What I find so troubling is that you don't seem to see YOUR role in the marital issues when it's so clear that you have some issues, too. It's a two way street.

You may think you are a good huband but if you are not meeting your wife's needs, you aren't a good husband. You don't get to dictate what her needs are. She may not value a clean house the way that you do. It may mean more to her to do fun things with you than to spen all weekend cleaning, especially when she works so hard. And if you act like a drill sargeant the way you sound in your posts, I could see how your wife would not want to have sex with you or spend time with you. 

The biggest problem I see is your inability to see anyone else's point of view except your own. This is how narcissists think.

Your "way" is not the only way. What "you" want is not the only important thing. Until you get this, your marriage and life will suffer.


----------



## A Bit Much (Sep 14, 2011)

> Ummm, anyone who pretends to be having an affair with a co-worker to make their wife jealous is not a good communicator.


I believe I said as skilled as he is. They both have communication issues, neither of them is *good* at it, but he is better at it than she is. 

They both play games. He isn't any more right for pretending to have an affair than she is for doing things in the home that she knows will receive negative attention.


----------



## Kevin1978 (Nov 18, 2011)

Laurae1967- You have the typical misandry syndrome. If you need to look it up, then no longer waste my time with your pointless attacks towards me. 

I think most woman would respect a guy like myself. One who does the cooking, cleaning, laundry, yard work and who splits the baby duties. On top of that I work two jobs to make her life easier. I pay all the bills with the house plus my own. She might give me money when she has it. She lives paycheck to paycheck and has very few bills. On occasions i have to loan her some money so she doesnt bounce a check. I do all of this because i Love her and dont want to see her stress out. 

All i ask for in return is that she tidies up after herself. Poor her you say. Give me a break. Is it to much to not leave dirty panties on the floor NEXT to the hamper or hang the jacket up when you come home and not leave it on the couch were people sit. I know its a tough endeavor to place a dirty cup in the dishwasher when shes done but i guess Im asking too much?? I dont demand her to scrub the toilets just so we can go out shopping or force her to clean the windows just so we can visit family. Its the little things that are done which is pure laziness and disrespectful to me. Again i ask you; how would you feel if you spent all day cleaning the house just to have your hubby come home and trash it in a matter of 3 hrs?? 

Its called common courtesy and pride. I constantly give in and overlook how the house looks because i realize she really wants to get out of the house. I dont hold her at gunpoint until she dusts the furniture. Im being too easy on her and I know its my fault. 
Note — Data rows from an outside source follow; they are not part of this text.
-- ==== Sys2Proof/Machine/Manage.lean ====
section
/-! DEFINITION. The Management Unit: the requests (R185) other than writes, the Status frame (R195) and RESTART (R196). -/

namespace Sys2Proof.Machine

/-- A request is answered DONE, with its rows, after its effects. -/
def answered (m : Sender) (rows : List RowData) (r : Res) : Res := (r.1, r.2 ++ [.respond m .done rows])

/-- READ_ROWS (R188). -/
def readRows (m : Sender) (table first count : Nat) (p : Part) : Res :=
  match readRefusal table first count with
  | some r => refused m r p
  | none => answered m (p.readRows table first count) (p, [])

/-! ### START and HALT (R79–R81) -/

/-- What the configuration check asks of a source of a used kind (R79). -/
def Part.sourceItems (p : Part) (s : Src) : List CheckItem :=
  if p.used s then
    (if p.roleBound (.point (.line s)) then [] else [.sourcePoint s]) ++
      (if p.roleBound (.breaker (.incomer s)) then [] else [.incomer s]) ++
      (if p.kind s = .generator && !p.roleBound (.genctl s) then [.generatorController s] else [])
  else []

/-- The items of the configuration check that fail (R79). DESIGN CHOICE (log 38): the spec gives the returned rows no
order; they come source by source, then bus points, coupler, templates and candidate lists. -/
def Part.checkFailures (p : Part) : List CheckItem :=
  allSrcs.flatMap p.sourceItems ++
    (allBuses.filter (fun x => !p.roleBound (.point (.bus x)))).map .busPoint ++
    (if p.roleBound (.breaker .coupler) then [] else [.coupler]) ++
    ((List.finRange 24).filter (fun n => !p.templateRefers (p.template n))).map .template ++
    ((List.finRange 6).filter (fun i => !p.listRefers (p.candidates.get i))).map
      (fun i => .candidateList (listChannel i))

/-- START (R79, R80). -/
def requestStart (m : Sender) (p : Part) : Res :=
  if p.arbiter.mode = .auto then refused m .mode p
  else if !p.checkFailures.isEmpty then (p, [.respond m (.refused .state) (p.checkFailures.map .checkItem)])
  else answered m [] (beginAuto p, [.startBus .a, .startBus .b, .loadStart, .afterStart])

/-- HALT (R81). -/
def requestHalt (m : Sender) (p : Part) : Res :=
  if p.arbiter.mode = .halted then refused m .mode p
  else if p.arbiter.halt then answered m [] (p, [])
  else
    let q := { p with arbiter := { p.arbiter with halt := true } }
    match p.exec.state with
    | .idle => answered m [] (enterHalted q, [])
    | .running => answered m [] (q, if p.arbiter.abort = .none then [.abort .halt] else [])
    | .aborting => answered m [] (q, [])

/-! ### The channels (R86, R87, R92) -/

/-- TRANSFER raises OPERATOR and TEST raises TEST, with a requested template (R86). -/
def requestTemplate (c : Channel) (m : Sender) (template : Nat) (p : Part) : Res :=
  match indexOf 24 template with
  | none => refused m .value p
  | some n =>
    if (p.channel c).enable then
      answered m [] (p.setChannel c { p.channel c with requested := some n }, [.raise c])
    else (p, [.raise c, .respond m (.refused .state) []])

/-- CONFIRM (R92). -/
def requestConfirm (m : Sender) (channel : Nat) (p : Part) : Res :=
  match Channel.ofNumber channel with
  | none => refused m .row p
  | some c =>
    if (p.channel c).engaged = .held then answered m [] (p.engage c .no, [.judgeTake])
    else refused m .state p

/-- A channel record with SET_CHANNEL's three fields (R87). -/
def ChannelRecord.withSettings (r : ChannelRecord) (enable mask : Bool) (mode : CompletionMode) : ChannelRecord :=
  { r with
    enable := enable
    mask := mask
    mode := mode
    pending := r.pending && enable
    engaged := if r.engaged = .held ∧ mode = .selfRelease then .no else r.engaged }

/-- SET_CHANNEL (R87). -/
def requestSetChannel (m : Sender) (channel : Nat) (enable mask : Bool) (mode : CompletionMode) (p : Part) : Res :=
  match Channel.ofNumber channel with
  | none => refused m .row p
  | some c =>
    answered m [] (p.setChannel c ((p.channel c).withSettings enable mask mode), [.judgeTake, .judgePreempt])

/-! ### Conditions and faults (R192, R194) -/

/-- ACK_CONDITIONS (R192). -/
def requestAck (m : Sender) (flags : List (Option Flag)) (p : Part) : Res :=
  if flags.contains none then refused m .value p
  else
    let named := allFlags.filter (fun f => flags.contains (some f))
    let again := named.filter p.standing
    let q := named.foldl (fun q f => q.clearFlag f) p
    answered m [.setAgain again] (again.foldl (fun q f => q.raiseFlag f) q, [])

/-- CLEAR_FAULTS (R194). -/
def requestClearFaults (m : Sender) (p : Part) : Res :=
  answered m [] (p.setManagement { p.management with faults := FaultLog.init }, [])

/-! ### OPERATE (R186) -/

/-- What OPERATE may ask of a breaker (R186). -/
def operable : Option Action → Option Action
  | some .opn => some .opn
  | some .close => some .close
  | _ => none

/-- OPERATE (R186). -/
def requestOperate (m : Sender) (breaker : Nat) (action : Option Action) (p : Part) : Res :=
  if p.arbiter.mode = .auto then refused m .mode p
  else
    match Breaker.ofNumber breaker, operable action with
    | none, _ => refused m .row p
    | some _, none => refused m .value p
    | some b, some a =>
      match p.insertEntry (.breaker b) a .management none with
      | .ok (p, num) => (p, [.handOver, .respondOperate m num])
      | .error _ => (p, [.respond m (.refused .state) [.scheduleFull]])

/-- OPERATE is answered with its entry's state at the end of the event (R186). -/
def respondOperate (m : Sender) (num : CmdNum) (p : Part) : Res :=
  let row : RowData :=
    match p.entry num with
    | some e => .operated num e.sent none
    | none =>
      match p.management.operates.reverse.find? (fun r => r.num == num) with
      | some r => .operated num r.sendStamp.isSome (some r.outcome)
      | none => .operated num false none
  (p, [.respond m .done [row]])

/-! ### Sources, buses, breakers and groups (R43, R64, R70, R184) -/

/-- SOURCE_SERVICE out (R43). -/
def requestServiceOut (m : Sender) (source : Nat) (p : Part) : Res :=
  match srcOfNumber source with
  | none => refused m .row p
  | some s =>
    if !(p.fedDomain s).isEmpty then refused m .inUse p
    else if (p.source s).state = .out then answered m [] (p, [])
    else answered m [] (p.setSource s ((p.source s).leave .out), [.sourceChanged s])

/-- SOURCE_SERVICE in (R43). -/
def requestServiceIn (m : Sender) (source : Nat) (p : Part) : Res :=
  match srcOfNumber source with
  | none => refused m .row p
  | some s =>
    if p.kind s = .unused then refused m .state p
    else if (p.source s).state = .out then
      let state : SourceState := if (p.point (.line s)).seen then .dead else .blind
      answered m [] (p.setSource s { p.source s with state := state }, [.sourceChanged s])
    else answered m [] (p, [])

/-- CLEAR_LOCKOUT (R70). -/
def requestClearLockout (m : Sender) (bus : Option Bus) (p : Part) : Res :=
  match bus with
  | none => refused m .row p
  | some x =>
    if !(p.bus x).lockout then answered m [] (p, [])
    else if allBreakers.any (fun b => p.onBus b x && (p.breaker b).trip == .busbar) then refused m .state p
    else answered m [] ((p.setBus x { p.bus x with lockout := false }).judgeReturn x, [])

/-- RESET_BREAKER (R64). -/
def requestResetBreaker (m : Sender) (breaker : Nat) (p : Part) : Res :=
  match Breaker.ofNumber breaker with
  | none => refused m .row p
  | some b =>
    if (p.breaker b).failed then
      answered m [] (p.setBreaker b { p.breaker b with failed := false }, [.load])
    else answered m [] (p, [])

/-- RESTORE_GROUP (R184). -/
def requestRestoreGroup (m : Sender) (group : Nat) (p : Part) : Res :=
  match grpOfNumber group with
  | none => refused m .row p
  | some g =>
    let y := p.groupBus g
    if !(p.group g).mark then refused m .state p
    else if !(p.channel (.restore y)).enable then
      (p, [.raise (.restore y), .respond m (.refused .state) []])
    else answered m [] (p.setStage y { p.stage y with requested := some g }, [.raise (.restore y)])

/-- The part code (R185). -/
def partCode : Nat := 416

/-- The revision number of the part this manual describes (R185). -/
def partRevision : Nat := 1

/-- IDENTIFY (R185). -/
def requestIdentify (m : Sender) (p : Part) : Res :=
  answered m [.identity partCode partRevision p.link.straps] (p, [])

/-! ### RESTART (R196) -/

/-- The Link Port's RESTART values: the Command and Status slots are emptied (R7). -/
def restartLink (l : LinkState) : LinkState :=
  let port (k : PortState) : PortState := { k with command := none, status := none }
  { l with ports := ⟨port l.ports.one, port l.ports.two⟩ }

/-- A source record's RESTART values (R42, R51–R53). -/
def restartSource (kind : SourceKind) (q : SourceRecord) : SourceRecord :=
  { q.leave (if kind = .unused then .out else .dead) with gen := GenRecord.zero }

/-- A breaker record's RESTART values (R57). -/
def restartBreaker (r : BreakerRecord) : BreakerRecord :=
  { BreakerRecord.init with opCount := r.opCount, uncommanded := r.uncommanded, interlock := r.interlock }

/-- A bus record's RESTART values (R67, R68, R73). -/
def restartBus (r : BusRecord) : BusRecord := { BusRecord.init with lockout := r.lockout }

/-- A point record's RESTART values (R30, R31). -/
def restartPoint (q : PointRecord) : PointRecord :=
  { q with seen := false, latest := none, latestValid := none, lastStamp := none, invalidRun := 0 }

/-- A channel record's RESTART values (R84). -/
def restartChannel (r : ChannelRecord) : ChannelRecord := { r with pending := false, engaged := .no }

/-- The Command Schedule's RESTART values (R155, R156, R163). -/
def restartSchedule (k : Schedule) : Schedule := { k with entries := [], next := 0, held := [] }

/-- The Management Unit's RESTART values (R186, R191, R194, R195). -/
def restartManagement (straps : BitVec 8) (m : Management) : Management :=
  { m with
    conditions := mapAll (fun c => { c with set := false, lastSet := none }) m.conditions
    statusTimer := statusTimerAt straps m.statusPeriod }

/-- A shed mark is kept where its feeder's position was OPEN (R170). No feeder counts as closed before it reports (R171). -/
def restartGroup (p : Part) (g : Grp) (r : GroupRow) : GroupRow :=
  { r with mark := r.mark && (p.breaker (.feeder g)).position == .opn, wasClosed := false }

/-- Every block takes its RESTART values (R196, step 2). -/
def Part.restarted (p : Part) : Part :=
  { p with
    link := restartLink p.link
    units := Vector.replicate 32 UnitRecord.init
    time := TimeBase.init p.time.settings
    points := mapAll restartPoint p.points
    sources := mapIndexed (fun s q => restartSource (p.kind s) q) p.sources
    breakers := mapAll restartBreaker p.breakers
    buses := ⟨restartBus p.buses.a, restartBus p.buses.b⟩
    fedDomains := Vector.replicate 4 ⟨false, false⟩
    arbiter := ArbiterRecord.init
    channels := mapAll restartChannel p.channels
    selection := none
    exec := ExecRecord.init p.exec.serial
    currentPlan := none
    previousPlan := none
    guard := GuardRecord.init
    attempt := none
    syncTimer := .stopped
    schedule := restartSchedule p.schedule
    groups := mapIndexed (restartGroup p) p.groups
    stages := ⟨LoadStage.init, LoadStage.init⟩
    management := restartManagement p.link.straps p.management }

/-- Steps 2 to 4 of an accepted RESTART (R196). -/
def restart (p : Part) : Res := (allFlags.foldl (fun q f => q.setIfStanding f) p.restarted, [])

/-- RESTART (R196). -/
def requestRestart (m : Sender) (p : Part) : Res :=
  if p.guardRuns then refused m .guard p else (p, [.respond m .done [], .restart])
I tried to reason with her and told her what shes doing is hurtful whether she knows it or not. She talked about how she might not feel like tidying up when she gets home every night. I understand. She says that she'll tidy up her first day off. I was cool with that. So when I come home and the house looks the same as when i left it, I get upset. I calmly ask what happened to tidying up? "Well i ran her and ran there and then ran to my friends. Then by the time I got home it was too late". I told her that its unfair that i have to spend my day off cleaning up her mess when i had other things planned to do. I just told her not to worry about it and I'LL take care of it. So i figure maybe that will sink in. Weeks go by and still the same ****. So i then told her from now on I will only cook my dinner, clean only my clothes, shovel only my side of the driveway, clean only the rooms i frequent and so forth. She then simply told me that she would only buy groceries for herself and stop giving me money whenever she has it. That is a childish mentality if ive ever seen one. I told her that im tired of busting my ass just so she can come in her and sit on hers. 

But, I guess I'm the bad guy. Im the narcissist. Im the slave driver in the house. Im being too hard. Its my fault that I let this **** go on, thats for sure. I just need a sensible way to solve these problems because reasoning with her is next to impossible. 

Thanks for the advice and comments....most of you,
Kevin S.


----------



## Kevin1978 (Nov 18, 2011)

Just another good day that ended badly. 

After i got home from work yesterday, the wife prepared a nice dinner for us. I thanked her and said I appreciated her cooking dinner. So while I did the dishes she said she needed to run to Target. I told her thats fine but I also have to make a quick stop elsewhere. The night was going great. We held hands on the ride up and just talked. Shopped for a bit before we headed back. I dropped her and the baby off so she could bathe the baby and I ran the dog to the park. Then it all started.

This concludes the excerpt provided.